> **Your goal**
When you reach the line containing "An entry with an INDIRECT buffer. -/" in the records below, start copying exactly, and stop once you have copied the line containing "def Tst.objs : List".

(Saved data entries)
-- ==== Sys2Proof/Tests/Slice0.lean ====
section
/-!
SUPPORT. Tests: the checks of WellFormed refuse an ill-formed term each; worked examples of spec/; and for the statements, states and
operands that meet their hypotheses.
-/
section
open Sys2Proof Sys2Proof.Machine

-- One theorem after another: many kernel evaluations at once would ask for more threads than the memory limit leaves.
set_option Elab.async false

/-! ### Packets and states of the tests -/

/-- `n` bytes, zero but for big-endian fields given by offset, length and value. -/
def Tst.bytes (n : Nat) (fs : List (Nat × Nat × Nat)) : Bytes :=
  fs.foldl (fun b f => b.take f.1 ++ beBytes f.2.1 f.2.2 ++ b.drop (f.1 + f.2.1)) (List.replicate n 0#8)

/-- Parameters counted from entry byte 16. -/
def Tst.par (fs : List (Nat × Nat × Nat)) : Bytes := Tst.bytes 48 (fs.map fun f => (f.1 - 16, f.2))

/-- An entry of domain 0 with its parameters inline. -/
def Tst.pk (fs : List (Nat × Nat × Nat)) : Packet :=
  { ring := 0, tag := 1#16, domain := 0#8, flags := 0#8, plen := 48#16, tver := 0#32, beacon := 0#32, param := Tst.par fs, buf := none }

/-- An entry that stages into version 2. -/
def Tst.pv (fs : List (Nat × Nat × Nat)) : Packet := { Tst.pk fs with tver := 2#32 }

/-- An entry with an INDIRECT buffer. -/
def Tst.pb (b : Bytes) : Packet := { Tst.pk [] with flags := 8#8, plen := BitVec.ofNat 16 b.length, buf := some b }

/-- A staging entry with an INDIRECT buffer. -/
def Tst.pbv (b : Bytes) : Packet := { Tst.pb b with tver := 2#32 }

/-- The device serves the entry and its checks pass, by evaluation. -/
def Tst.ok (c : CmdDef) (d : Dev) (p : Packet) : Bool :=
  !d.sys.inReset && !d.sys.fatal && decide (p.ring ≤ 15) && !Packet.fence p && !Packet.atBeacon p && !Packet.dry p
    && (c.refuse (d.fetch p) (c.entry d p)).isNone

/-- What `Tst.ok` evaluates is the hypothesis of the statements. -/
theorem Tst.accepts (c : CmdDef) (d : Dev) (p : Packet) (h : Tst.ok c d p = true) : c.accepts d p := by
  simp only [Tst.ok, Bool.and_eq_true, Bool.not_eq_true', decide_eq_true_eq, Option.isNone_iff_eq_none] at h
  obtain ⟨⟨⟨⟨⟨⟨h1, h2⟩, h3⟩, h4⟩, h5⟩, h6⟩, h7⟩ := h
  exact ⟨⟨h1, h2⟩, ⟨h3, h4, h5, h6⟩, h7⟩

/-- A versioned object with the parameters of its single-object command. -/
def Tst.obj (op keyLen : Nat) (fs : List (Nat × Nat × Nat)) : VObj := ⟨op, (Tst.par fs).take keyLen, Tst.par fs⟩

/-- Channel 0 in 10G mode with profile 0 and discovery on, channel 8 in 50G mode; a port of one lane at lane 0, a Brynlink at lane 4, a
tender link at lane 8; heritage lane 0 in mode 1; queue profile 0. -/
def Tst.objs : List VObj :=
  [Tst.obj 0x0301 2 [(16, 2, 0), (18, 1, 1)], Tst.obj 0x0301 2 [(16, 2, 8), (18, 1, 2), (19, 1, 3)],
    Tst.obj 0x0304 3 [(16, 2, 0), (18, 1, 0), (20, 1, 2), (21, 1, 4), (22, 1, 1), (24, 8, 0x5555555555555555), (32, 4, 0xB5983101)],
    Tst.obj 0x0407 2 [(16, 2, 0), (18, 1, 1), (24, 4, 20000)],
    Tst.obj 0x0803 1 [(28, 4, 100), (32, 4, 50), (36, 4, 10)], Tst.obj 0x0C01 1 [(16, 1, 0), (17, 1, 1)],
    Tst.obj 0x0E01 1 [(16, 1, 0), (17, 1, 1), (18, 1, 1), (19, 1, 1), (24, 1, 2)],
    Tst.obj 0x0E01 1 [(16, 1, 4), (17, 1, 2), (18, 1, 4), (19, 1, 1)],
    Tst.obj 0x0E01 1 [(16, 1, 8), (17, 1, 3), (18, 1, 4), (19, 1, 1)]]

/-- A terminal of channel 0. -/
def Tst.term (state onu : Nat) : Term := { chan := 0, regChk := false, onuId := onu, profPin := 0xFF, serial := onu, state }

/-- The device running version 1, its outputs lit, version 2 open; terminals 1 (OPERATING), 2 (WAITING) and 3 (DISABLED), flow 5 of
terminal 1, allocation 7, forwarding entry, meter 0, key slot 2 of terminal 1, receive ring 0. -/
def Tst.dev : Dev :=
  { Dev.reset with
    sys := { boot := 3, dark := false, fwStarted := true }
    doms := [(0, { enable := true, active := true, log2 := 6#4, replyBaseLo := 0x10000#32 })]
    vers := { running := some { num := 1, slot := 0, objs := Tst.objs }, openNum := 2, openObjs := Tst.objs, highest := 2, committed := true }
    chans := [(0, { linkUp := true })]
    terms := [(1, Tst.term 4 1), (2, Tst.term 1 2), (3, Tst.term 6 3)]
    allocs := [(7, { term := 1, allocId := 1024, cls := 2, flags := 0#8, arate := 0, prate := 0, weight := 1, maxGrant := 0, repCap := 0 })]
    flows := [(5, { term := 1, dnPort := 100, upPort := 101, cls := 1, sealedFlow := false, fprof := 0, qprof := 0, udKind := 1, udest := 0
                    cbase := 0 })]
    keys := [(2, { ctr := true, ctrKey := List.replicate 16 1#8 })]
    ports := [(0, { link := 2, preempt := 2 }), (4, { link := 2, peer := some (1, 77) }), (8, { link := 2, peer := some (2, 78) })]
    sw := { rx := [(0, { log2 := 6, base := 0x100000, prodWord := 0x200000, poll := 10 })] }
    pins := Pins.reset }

> **Answer area**
/-- An entry with an INDIRECT buffer. -/
def Tst.pb (b : Bytes) : Packet := { Tst.pk [] with flags := 8#8, plen := BitVec.ofNat 16 b.length, buf := some b }

/-- A staging entry with an INDIRECT buffer. -/
def Tst.pbv (b : Bytes) : Packet := { Tst.pb b with tver := 2#32 }

/-- The device serves the entry and its checks pass, by evaluation. -/
def Tst.ok (c : CmdDef) (d : Dev) (p : Packet) : Bool :=
  !d.sys.inReset && !d.sys.fatal && decide (p.ring ≤ 15) && !Packet.fence p && !Packet.atBeacon p && !Packet.dry p
    && (c.refuse (d.fetch p) (c.entry d p)).isNone

/-- What `Tst.ok` evaluates is the hypothesis of the statements. -/
theorem Tst.accepts (c : CmdDef) (d : Dev) (p : Packet) (h : Tst.ok c d p = true) : c.accepts d p := by
  simp only [Tst.ok, Bool.and_eq_true, Bool.not_eq_true', decide_eq_true_eq, Option.isNone_iff_eq_none] at h
  obtain ⟨⟨⟨⟨⟨⟨h1, h2⟩, h3⟩, h4⟩, h5⟩, h6⟩, h7⟩ := h
  exact ⟨⟨h1, h2⟩, ⟨h3, h4, h5, h6⟩, h7⟩

/-- A versioned object with the parameters of its single-object command. -/
def Tst.obj (op keyLen : Nat) (fs : List (Nat × Nat × Nat)) : VObj := ⟨op, (Tst.par fs).take keyLen, Tst.par fs⟩

/-- Channel 0 in 10G mode with profile 0 and discovery on, channel 8 in 50G mode; a port of one lane at lane 0, a Brynlink at lane 4, a
tender link at lane 8; heritage lane 0 in mode 1; queue profile 0. -/
def Tst.objs : List VObj :=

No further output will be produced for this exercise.